Police have bike units. Corporate security and bylaw enforcement have a bike fleet, they also enforce bike laws. There are 20 bike unit officers plus 2 supervisors for the Peel Police in the City of Mississauga of a total of 557 officers in the City of Mississauga (3%). There are 4 City of Mississauga by-law enforcement officers of a total of 50 officers (8%). There is a bike fleet for employees at city hall, they can borrow. If employees use their own bike to get to a meeting they can make a claim and get money back for the amount that it would have cost them to use public transportation.
13. Has your jurisdictional considered the increasing levels of health concerns (ex. increasing obesity levels among children)? If so what resulted from the consideration? How has this factored into the plan?
Considered but emphasis on this has emerged after the Cycling Master Plan was approved. Peel Public Health is very concerned about this issue, particularly since they completed their Active Transportation Plan, and recent findings about increasing obesity and higher levels of disease (diabetes) in the Region. The Medical Officer of Health co-presented the Active Transportation Plan to Peel Region Council and to local council, partnership report, suggesting these changes are essential to having a healthy community.

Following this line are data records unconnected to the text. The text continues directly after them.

/-- R172, R173: the shifts move Vx by one place, whatever the field y is, and write the bit shifted out to VF last. -/
def Obligations.ShiftsSetVfToTheBitShiftedOut : Prop :=
  ∀ (x y : Reg) (s : State),
    decode (BitVec.ofNat 16 (0x8006 + 0x100 * x.val + 0x10 * y.val)) = .ok (.shiftRight x y) ∧
    decode (BitVec.ofNat 16 (0x800E + 0x100 * x.val + 0x10 * y.val)) = .ok (.shiftLeft x y) ∧
    exec (.shiftRight x y) s = .next { s with
      v := (s.v.set x (BitVec.ofNat 8 (s.v[x].toNat / 2))).set 15 (BitVec.ofNat 8 (s.v[x].toNat % 2)),
      pc := BitVec.ofNat 16 ((s.pc.toNat + 2) % 4096) } ∧
    exec (.shiftLeft x y) s = .next { s with
      v := (s.v.set x (BitVec.ofNat 8 (2 * s.v[x].toNat % 256))).set 15 (BitVec.ofNat 8 (s.v[x].toNat / 128)),
      pc := BitVec.ofNat 16 ((s.pc.toNat + 2) % 4096) }

/-- 42_alu.md section 6 (R174): `random` writes the next fresh draw masked by its literal. For every draw the effect is
the same, with no bit set outside the mask and a value at most the mask, and every value inside the mask is the result of
some draw. That the draw is `Config.draw8 s.drawCount`, and that the counter moves, is the model's own (log 1). -/
def Obligations.RandomWritesAMaskedDraw : Prop :=
  ∀ (x : Reg) (kk : Byte) (s : State),
    decode (BitVec.ofNat 16 (0xC000 + 0x100 * x.val + kk.toNat)) = .ok (.random x kk) ∧
    exec (.random x kk) s = randomWith (Config.draw8 s.drawCount) x kk s ∧
    (∀ r : Byte, ∃ w : Byte, randomWith r x kk s = .next { s with
        v := s.v.set x w, pc := BitVec.ofNat 16 ((s.pc.toNat + 2) % 4096), drawCount := s.drawCount + 1 } ∧
      w = r &&& kk ∧ w &&& ~~~kk = 0 ∧ w.toNat ≤ kk.toNat) ∧
    (∀ w : Byte, w &&& ~~~kk = 0 → ∃ r t, randomWith r x kk s = .next t ∧ t.v[x] = w) ∧
    exec (.random x kk) s = .next { s with
      v := s.v.set x (Config.draw8 s.drawCount &&& kk),
      pc := BitVec.ofNat 16 ((s.pc.toNat + 2) % 4096), drawCount := s.drawCount + 1 }

/-- 42_alu.md section 2, the source's wraparound law quoted there: two `add_literal` give the register value of one with
the sum of the literals modulo 256. -/
def Obligations.AddLiteralTwiceIsAddLiteralOfTheSum : Prop :=
  ∀ (x : Reg) (k1 k2 : Byte) (s : State),
    ∃ t u w, exec (.addLiteral x k1) s = .next t ∧ exec (.addLiteral x k2) t = .next u ∧
      exec (.addLiteral x (BitVec.ofNat 8 ((k1.toNat + k2.toNat) % 256))) s = .next w ∧ u.v = w.v

/-! ## Who writes what -/

/-- 10_state.md section 14 (R37) and R22: an instruction that answers a next state leaves every general register alone
that it does not name as a destination; VF counts as a destination of the six that define a flag only. -/
def Obligations.OnlyNamedRegistersChange : Prop :=
  ∀ (i : Instr) (s t : State) (r : Reg), exec i s = .next t → mayWriteReg i r = false → t.v[r] = s.v[r]

/-- 10_state.md section 14 (R37) and 20_memory.md section 5 (R66): every byte of memory is as before except the bytes
the instruction stores to, which are `storedBytes` many, ascending from I; an instruction that stores none leaves all of
memory alone. -/
def Obligations.OnlyStoredBytesChange : Prop :=
  ∀ (i : Instr) (s t : State) (a : Nat), s.mem.wf = true → exec i s = .next t →
    (∀ k, k < storedBytes i → a % 4096 ≠ (s.i.toNat + k) % 4096) → t.memRead a = s.memRead a

/-- 10_state.md section 14 (R37): each special cell changes only by the instructions its column names; `drawCount` is
the model's own (log 1). -/
def Obligations.SpecialCellsChangeOnlyByTheirInstructions : Prop :=
  ∀ (i : Instr) (s t : State), exec i s = .next t →
    (t.i ≠ s.i → (∃ nnn, i = .loadIndex nnn) ∨ (∃ x, i = .addIndex x) ∨ ∃ x, i = .loadSpriteAddress x) ∧
    (t.stack ≠ s.stack → ∃ nnn, i = .call nnn) ∧
    (t.sp ≠ s.sp → (∃ nnn, i = .call nnn) ∨ i = .ret) ∧
    (t.dt ≠ s.dt → ∃ x, i = .setDelayTimer x) ∧
    (t.st ≠ s.st → ∃ x, i = .setSoundTimer x) ∧
    t.keys = s.keys ∧
    (t.fb ≠ s.fb → i = .clearScreen ∨ ∃ x y n, i = .draw x y n) ∧
    (t.waiting ≠ s.waiting → ∃ x, i = .waitForKey x) ∧
    (t.waitReg ≠ s.waitReg → ∃ x, i = .waitForKey x) ∧
    (t.fault ≠ s.fault → (∃ nnn, i = .call nnn) ∨ i = .ret ∨ (∃ x, i = .skipIfKeyPressed x) ∨
      ∃ x, i = .skipIfKeyNotPressed x) ∧
    (t.drawCount ≠ s.drawCount → ∃ x kk, i = .random x kk)

/-! ## Frame buffer -/

/-- R181: `clear_screen` zeroes every pixel and changes nothing else but PC. -/
def Obligations.ClearScreenZeroesEveryPixel : Prop :=
  ∀ s : State, decode 0x00E0 = .ok .clearScreen ∧
    ∃ t, exec .clearScreen s = .next t ∧ (∀ (px : Col) (py : Row), t.fb.pixel px py = false) ∧
      t = { s with fb := t.fb, pc := BitVec.ofNat 16 ((s.pc.toNat + 2) % 4096) }

/-- 43_draw.md section 3 (R182): `draw` flips exactly the pixels under a sprite bit of 1, coordinates wrapping per pixel
and sampled before VF is written; VF is 1 exactly when some of them was 1; nothing else changes but PC. The collision is
read from the frame buffer at the start of the draw, which by R183 (e), an inference the spec marks as its own, is the
same as reading it when each pixel is reached. -/
def Obligations.DrawXorsTheSpriteAndReportsCollision : Prop :=
  ∀ (x y : Reg) (n : Height) (s : State),
    decode (BitVec.ofNat 16 (0xD000 + 0x100 * x.val + 0x10 * y.val + n.val)) = .ok (.draw x y n) ∧
    ∃ t, exec (.draw x y n) s = .next t ∧
      (∀ (px : Col) (py : Row), s.spriteCovers s.v[x] s.v[y] n.val px py →
        t.fb.pixel px py = !s.fb.pixel px py) ∧
      (∀ (px : Col) (py : Row), ¬ s.spriteCovers s.v[x] s.v[y] n.val px py → t.fb.pixel px py = s.fb.pixel px py) ∧
      ((∃ (px : Col) (py : Row), s.spriteCovers s.v[x] s.v[y] n.val px py ∧ s.fb.pixel px py = true) → t.v[15] = 1) ∧
      ((¬ ∃ (px : Col) (py : Row), s.spriteCovers s.v[x] s.v[y] n.val px py ∧ s.fb.pixel px py = true) → t.v[15] = 0) ∧
      (∀ r : Reg, r ≠ 15 → t.v[r] = s.v[r]) ∧
      t = { s with v := t.v, fb := t.fb, pc := BitVec.ofNat 16 ((s.pc.toNat + 2) % 4096) }

/-- 43_draw.md section 3, the double-draw law: drawing the same sprite twice at coordinates not held in VF restores the
frame buffer, and the second draw collides exactly when some pixel under a sprite bit was 0 before the first. -/
def Obligations.DrawingTwiceRestoresTheFrameBuffer : Prop :=
  ∀ (x y : Reg) (n : Height) (s : State), x ≠ 15 → y ≠ 15 →
    ∃ t u, exec (.draw x y n) s = .next t ∧ exec (.draw x y n) t = .next u ∧ u.fb = s.fb ∧
      (u.v[15] = 1 ↔ ∃ (px : Col) (py : Row), s.spriteCovers s.v[x] s.v[y] n.val px py ∧ s.fb.pixel px py = false)

/-! ## Input and timers -/

/-- R191, R192: the key skips test the key that Vx names and advance PC by 4 or 2, or latch KeyIndexRange when Vx is
above 15; they change nothing else. -/
def Obligations.KeySkipsTestTheNamedKey : Prop :=
  ∀ (x : Reg) (s : State),
    decode (BitVec.ofNat 16 (0xE09E + 0x100 * x.val)) = .ok (.skipIfKeyPressed x) ∧
    decode (BitVec.ofNat 16 (0xE0A1 + 0x100 * x.val)) = .ok (.skipIfKeyNotPressed x) ∧
    (∀ h : s.v[x].toNat < 16,
      exec (.skipIfKeyPressed x) s =
        .next { s with pc := BitVec.ofNat 16 ((s.pc.toNat + if s.keys[s.v[x].toNat] = true then 4 else 2) % 4096) } ∧
      exec (.skipIfKeyNotPressed x) s =
        .next { s with pc := BitVec.ofNat 16 ((s.pc.toNat + if s.keys[s.v[x].toNat] = true then 2 else 4) % 4096) }) ∧
    (s.v[x].toNat > 15 →
      exec (.skipIfKeyPressed x) s = .next { s with fault := some .keyIndexRange } ∧
      exec (.skipIfKeyNotPressed x) s = .next { s with fault := some .keyIndexRange })

/-- 44_input_timers.md section 3 (R193): `wait_for_key` suspends, records its register and advances PC; it writes no
register and looks at no key. -/
def Obligations.WaitForKeySuspends : Prop :=
  ∀ (x : Reg) (s : State),
    decode (BitVec.ofNat 16 (0xF00A + 0x100 * x.val)) = .ok (.waitForKey x) ∧
    exec (.waitForKey x) s = .next { s with
      waiting := true, waitReg := x, pc := BitVec.ofNat 16 ((s.pc.toNat + 2) % 4096) }

/-- R194, R195, R196: the three timer moves copy one byte and change nothing else but PC. -/
def Obligations.TimerMovesCopyOneByte : Prop :=
  ∀ (x : Reg) (s : State),
    decode (BitVec.ofNat 16 (0xF007 + 0x100 * x.val)) = .ok (.loadFromDelayTimer x) ∧
    decode (BitVec.ofNat 16 (0xF015 + 0x100 * x.val)) = .ok (.setDelayTimer x) ∧
    decode (BitVec.ofNat 16 (0xF018 + 0x100 * x.val)) = .ok (.setSoundTimer x) ∧
    exec (.loadFromDelayTimer x) s =
      .next { s with v := s.v.set x s.dt, pc := BitVec.ofNat 16 ((s.pc.toNat + 2) % 4096) } ∧
    exec (.setDelayTimer x) s = .next { s with dt := s.v[x], pc := BitVec.ofNat 16 ((s.pc.toNat + 2) % 4096) } ∧
    exec (.setSoundTimer x) s = .next { s with st := s.v[x], pc := BitVec.ofNat 16 ((s.pc.toNat + 2) % 4096) }

/-! ## Index register, BCD and block copies -/

/-- 45_memory_block.md section 2 (R201): `load_index` sets I to its address. The instruction is the spec's own, from
general knowledge (D27, log 10). -/
def Obligations.LoadIndexWritesI : Prop :=
  ∀ (nnn : Addr) (s : State),
    decode (BitVec.ofNat 16 (0xA000 + nnn.toNat)) = .ok (.loadIndex nnn) ∧
    exec (.loadIndex nnn) s =
      .next { s with i := nnn.setWidth 16, pc := BitVec.ofNat 16 ((s.pc.toNat + 2) % 4096) }

/-- R202, R203: `add_index` adds Vx to I modulo 4096 and `load_sprite_address` sets I to five times the whole value of
Vx; neither writes a flag. -/
def Obligations.IndexArithmeticWritesI : Prop :=
  ∀ (x : Reg) (s : State),
    decode (BitVec.ofNat 16 (0xF01E + 0x100 * x.val)) = .ok (.addIndex x) ∧
    decode (BitVec.ofNat 16 (0xF029 + 0x100 * x.val)) = .ok (.loadSpriteAddress x) ∧
    exec (.addIndex x) s = .next { s with
      i := BitVec.ofNat 16 ((s.i.toNat + s.v[x].toNat) % 4096), pc := BitVec.ofNat 16 ((s.pc.toNat + 2) % 4096) } ∧
    exec (.loadSpriteAddress x) s = .next { s with
      i := BitVec.ofNat 16 (s.v[x].toNat * 5), pc := BitVec.ofNat 16 ((s.pc.toNat + 2) % 4096) }

/-- R205: `store_bcd` writes the hundreds, tens and ones digits at I, I + 1 and I + 2 modulo 4096; every other byte and
every other cell but PC is as before. The premise is the canonical form of memory (log 5), which every step keeps. -/
def Obligations.StoreBcdWritesThreeDigits : Prop :=
  ∀ (x : Reg) (s : State),
    decode (BitVec.ofNat 16 (0xF033 + 0x100 * x.val)) = .ok (.storeBcd x) ∧
    ∃ t, exec (.storeBcd x) s = .next t ∧
      t = { s with mem := t.mem, pc := BitVec.ofNat 16 ((s.pc.toNat + 2) % 4096) } ∧
      (s.mem.wf = true →
        t.memRead s.i.toNat = BitVec.ofNat 8 (s.v[x].toNat / 100) ∧
        t.memRead (s.i.toNat + 1) = BitVec.ofNat 8 (s.v[x].toNat / 10 % 10) ∧
        t.memRead (s.i.toNat + 2) = BitVec.ofNat 8 (s.v[x].toNat % 10) ∧
        ∀ a, (∀ k, k < 3 → a % 4096 ≠ (s.i.toNat + k) % 4096) → t.memRead a = s.memRead a)

/-- R206: `store_registers_to_memory` writes V0 to Vx inclusive at ascending addresses from I modulo 4096; every other
byte and every other cell but PC is as before. The premise is the canonical form of memory (log 5). -/
def Obligations.StoreRegistersWritesV0ToVx : Prop :=
  ∀ (x : Reg) (s : State),
    decode (BitVec.ofNat 16 (0xF055 + 0x100 * x.val)) = .ok (.storeRegistersToMemory x) ∧
    ∃ t, exec (.storeRegistersToMemory x) s = .next t ∧
      t = { s with mem := t.mem, pc := BitVec.ofNat 16 ((s.pc.toNat + 2) % 4096) } ∧
      (s.mem.wf = true →
        (∀ r : Reg, r ≤ x → t.memRead (s.i.toNat + r.val) = s.v[r]) ∧
        ∀ a, (∀ r : Reg, r ≤ x → a % 4096 ≠ (s.i.toNat + r.val) % 4096) → t.memRead a = s.memRead a)

/-- 45_memory_block.md section 3 (R207): `load_registers_from_memory` loads V0 to Vx inclusive from ascending addresses
from I modulo 4096; the registers above Vx and every other cell but PC are as before. -/
def Obligations.LoadRegistersReadsV0ToVx : Prop :=
  ∀ (x : Reg) (s : State),
    decode (BitVec.ofNat 16 (0xF065 + 0x100 * x.val)) = .ok (.loadRegistersFromMemory x) ∧
    ∃ t, exec (.loadRegistersFromMemory x) s = .next t ∧
      t = { s with v := t.v, pc := BitVec.ofNat 16 ((s.pc.toNat + 2) % 4096) } ∧
      (∀ r : Reg, r ≤ x → t.v[r] = s.memRead (s.i.toNat + r.val)) ∧
      (∀ r : Reg, x < r → t.v[r] = s.v[r])

/-- 45_memory_block.md section 3, the source's round-trip property quoted there: a block load followed by a block store
with the same I and bound leaves V0 to Vx as loaded and every byte of memory as it was; so does a store followed by a
load leave every register. -/
def Obligations.BlockLoadAndStoreRoundTrip : Prop :=
  ∀ (x : Reg) (s : State), s.mem.wf = true →
    (∃ t u, exec (.loadRegistersFromMemory x) s = .next t ∧ exec (.storeRegistersToMemory x) t = .next u ∧
      u.v = t.v ∧ u.i = s.i ∧ ∀ a, u.memRead a = s.memRead a) ∧
    (∃ t u, exec (.storeRegistersToMemory x) s = .next t ∧ exec (.loadRegistersFromMemory x) t = .next u ∧
      u.v = s.v ∧ u.i = s.i)

/-! ## The host interface -/

/-- 50_host_interface.md section 2: the load port makes every byte of memory the image's byte (R211), the glyph region
too (R212 (a)), and changes no other cell (R212 (b)). That memory is in canonical form afterwards is the model's own
clause (log 5). -/
def Obligations.LoadReplacesAllOfMemoryAndNothingElse : Prop :=
  ∀ (s : State) (image : Image),
    (∀ a, (h : a < 4096) → (s.load image).memRead a = image[a]) ∧
    (s.load image).mem.wf = true ∧ s.load image = { s with mem := (s.load image).mem }

/-- 50_host_interface.md sections 4 and 5 (R214, R216, R217): a key set changes the one key it names; a timer set
changes the one timer; the host's countdown takes one from each timer that is above 0 and leaves a timer at 0 (the
saturation is the spec's G7, log 17). -/
def Obligations.KeyAndTimerPortsChangeOneCell : Prop :=
  ∀ (s : State) (k : Key) (b : Bool) (w : Byte),
    (∀ j : Key, (s.keySet k b).keys[j] = if j = k then b else s.keys[j]) ∧
    s.keySet k b = { s with keys := (s.keySet k b).keys } ∧
    s.dtSet w = { s with dt := w } ∧ s.stSet w = { s with st := w } ∧
    s.hostTimerTick = { s with dt := BitVec.ofNat 8 (s.dt.toNat - 1), st := BitVec.ofNat 8 (s.st.toNat - 1) }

14. Is your jurisdiction providing programs regarding the environment and transportation (ex. bike to work/school programs, carpool etc).

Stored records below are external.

theorem decode_encode_subtract (x y : Reg) : decode (encode (.subtract x y)) = .ok (.subtract x y) :=
  decode_formatRRN_family8 (fun op h => by rw [decodeFamily8, h]; rfl) x y

theorem decode_encode_shiftRight (x y : Reg) : decode (encode (.shiftRight x y)) = .ok (.shiftRight x y) :=
  decode_formatRRN_family8 (fun op h => by rw [decodeFamily8, h]; rfl) x y

theorem decode_encode_reverseSubtract (x y : Reg) :
    decode (encode (.reverseSubtract x y)) = .ok (.reverseSubtract x y) :=
  decode_formatRRN_family8 (fun op h => by rw [decodeFamily8, h]; rfl) x y

theorem decode_encode_shiftLeft (x y : Reg) : decode (encode (.shiftLeft x y)) = .ok (.shiftLeft x y) :=
  decode_formatRRN_family8 (fun op h => by rw [decodeFamily8, h]; rfl) x y

end Sys2Proof.Laws

/-! The ALU (spec/42_alu.md R163 to R173). -/

namespace Sys2Proof.Machine

open Sys2Proof.Laws

/-! ### Byte results as numbers (R164, R169 to R173) -/

theorem byte_add_eq (a b : Byte) : a + b = BitVec.ofNat 8 ((a.toNat + b.toNat) % 256) := by
  apply BitVec.eq_of_toNat_eq
  rw [BitVec.toNat_add, BitVec.toNat_ofNat, Nat.mod_mod]

theorem byte_sub_eq (a b : Byte) : a - b = BitVec.ofNat 8 ((a.toNat + 256 - b.toNat) % 256) := by
  apply BitVec.eq_of_toNat_eq
  have := b.isLt
  rw [BitVec.toNat_sub, BitVec.toNat_ofNat]
  omega

theorem byte_shiftRight_one_eq (a : Byte) : a >>> 1 = BitVec.ofNat 8 (a.toNat / 2) := by
  apply BitVec.eq_of_toNat_eq
  have := a.isLt
  rw [BitVec.toNat_ushiftRight, BitVec.toNat_ofNat, Nat.shiftRight_eq_div_pow]
  omega

theorem byte_shiftLeft_one_eq (a : Byte) : a <<< 1 = BitVec.ofNat 8 (2 * a.toNat % 256) := by
  apply BitVec.eq_of_toNat_eq
  rw [BitVec.toNat_shiftLeft, BitVec.toNat_ofNat, Nat.shiftLeft_eq]
  omega

/-! ### The two shapes of an ALU instruction as record updates -/

theorem writeReg_eq (x : Reg) (w : Byte) (s : State) :
    writeReg x w s = .next { s with v := s.v.set x w, pc := BitVec.ofNat 16 ((s.pc.toNat + 2) % 4096) } := by
  rw [writeReg, State.advance, State.nextPc_eq]
  rfl

/-- R161: the flag is written last, so VF ends holding it when `x` is VF. -/
theorem writeRegAndFlag_eq (x : Reg) (w : Byte) (c : Bool) (s : State) :
    writeRegAndFlag x w c s = .next { s with
      v := (s.v.set x w).set 15 (flagByte c), pc := BitVec.ofNat 16 ((s.pc.toNat + 2) % 4096) } := by
  rw [writeRegAndFlag, State.advance, State.nextPc_eq]
  rfl

/-! ### The statements -/

/-- Settles O28: the patterns are the encodings, and each meaning is one register write; the sum of two bytes is the
sum of their numbers modulo 256. -/
theorem loadAddLiteralAndCopyWriteVx : Obligations.LoadAddLiteralAndCopyWriteVx := by
  unfold Obligations.LoadAddLiteralAndCopyWriteVx
  intro x y kk s
  refine ⟨formatRK_eq 0x6 x kk ▸ decode_encode_loadLiteral x kk, formatRK_eq 0x7 x kk ▸ decode_encode_addLiteral x kk,
    formatRRN_eq 0x8 x y 0x0 ▸ decode_encode_registerCopy x y, writeReg_eq x kk s, ?_, writeReg_eq x s.v[y] s⟩
  rw [exec, execAddLiteral, writeReg_eq, byte_add_eq]
  rfl

/-- Settles O29: the patterns are the encodings, and each meaning is one register write. -/
theorem bitwiseInstructionsWriteVx : Obligations.BitwiseInstructionsWriteVx := by
  unfold Obligations.BitwiseInstructionsWriteVx
  intro x y s
  exact ⟨formatRRN_eq 0x8 x y 0x1 ▸ decode_encode_or x y, formatRRN_eq 0x8 x y 0x2 ▸ decode_encode_and x y,
    formatRRN_eq 0x8 x y 0x3 ▸ decode_encode_xor x y, writeReg_eq x (s.v[x] ||| s.v[y]) s,
    writeReg_eq x (s.v[x] &&& s.v[y]) s, writeReg_eq x (s.v[x] ^^^ s.v[y]) s⟩

/-- Settles O30: the register write is the sum modulo 256, and the flag written after it is the ninth bit. -/
theorem addWithCarrySetsVfToTheCarry : Obligations.AddWithCarrySetsVfToTheCarry := by
  unfold Obligations.AddWithCarrySetsVfToTheCarry
  intro x y s
  refine ⟨formatRRN_eq 0x8 x y 0x4 ▸ decode_encode_addWithCarry x y, ?_⟩
  rw [exec, execAddWithCarry, writeRegAndFlag_eq, byte_add_eq, flagByte_carryOut]
  rfl

/-- Settles O31: both meanings are one difference with its flag, the operands in either order. -/
theorem subtractionsSetVfToNoBorrow : Obligations.SubtractionsSetVfToNoBorrow := by
  unfold Obligations.SubtractionsSetVfToNoBorrow
  intro x y s
  refine ⟨formatRRN_eq 0x8 x y 0x5 ▸ decode_encode_subtract x y,
    formatRRN_eq 0x8 x y 0x7 ▸ decode_encode_reverseSubtract x y, ?_, ?_⟩
  · rw [exec, execSubtract, writeRegAndFlag_eq, byte_sub_eq, flagByte_noBorrow]
    rfl
  · rw [exec, execReverseSubtract, writeRegAndFlag_eq, byte_sub_eq, flagByte_noBorrow]
    rfl

/-- Settles O32: the meanings name Vx only, so the field `y` has no effect; the flag is the bit of Vx before the
shift. -/
theorem shiftsSetVfToTheBitShiftedOut : Obligations.ShiftsSetVfToTheBitShiftedOut := by
  unfold Obligations.ShiftsSetVfToTheBitShiftedOut
  intro x y s
  refine ⟨formatRRN_eq 0x8 x y 0x6 ▸ decode_encode_shiftRight x y,
    formatRRN_eq 0x8 x y 0xE ▸ decode_encode_shiftLeft x y, ?_, ?_⟩
  · rw [exec, execShiftRight, writeRegAndFlag_eq, byte_shiftRight_one_eq, flagByte_shiftedOutRight]
    rfl
  · rw [exec, execShiftLeft, writeRegAndFlag_eq, byte_shiftLeft_one_eq, flagByte_shiftedOutLeft]
    rfl

end Sys2Proof.Machine

/-! The decoder on the encoded `clear_screen` (spec/30_encoding.md R94): its one fixed word. -/

namespace Sys2Proof.Laws

theorem decode_encode_clearScreen : decode (encode .clearScreen) = .ok .clearScreen := rfl

end Sys2Proof.Laws

/-! The frame buffer (spec/43_draw.md R181). -/

namespace Sys2Proof.Machine

open Sys2Proof.Laws

/-- R181: the meaning of `clear_screen` as one record update. -/
theorem exec_clearScreen_eq (s : State) :
    exec .clearScreen s =
      .next { s with fb := FrameBuffer.clear, pc := BitVec.ofNat 16 ((s.pc.toNat + 2) % 4096) } := by
  rw [exec, execClearScreen, State.advance, State.nextPc_eq]

/-- Settles O38: the next state holds the clear frame buffer, whose pixels are all 0, and writes PC besides. -/
theorem clearScreenZeroesEveryPixel : Obligations.ClearScreenZeroesEveryPixel := by
  unfold Obligations.ClearScreenZeroesEveryPixel
  intro s
  exact ⟨decode_encode_clearScreen, _, exec_clearScreen_eq s, FrameBuffer.pixel_clear, rfl⟩

end Sys2Proof.Machine

/-! The decoder on encoded input and timer instructions (spec/30_encoding.md R94, R97): families E and F, whose function
byte names the operation. -/

namespace Sys2Proof.Laws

Yes, involved in several Smart Commute initiatives such as: car pool and a successful bike to work day kick off, to encourage people to bike to work regularly. Autoshare program is being piloted. Several Bike Month events. The City and the Region work on walk to school / bike to school and school travel planning initiatives.
15. Any suggestions, for knowledge that would be valuable to you? Information requests? Capacity building? Implementation support? Problem Solving? Community Engagement Strategies?
Having a better way to communicate among jurisdictions would be very helpful. We need a better venue to share best practices, implementation support and community engagement/ education strategies.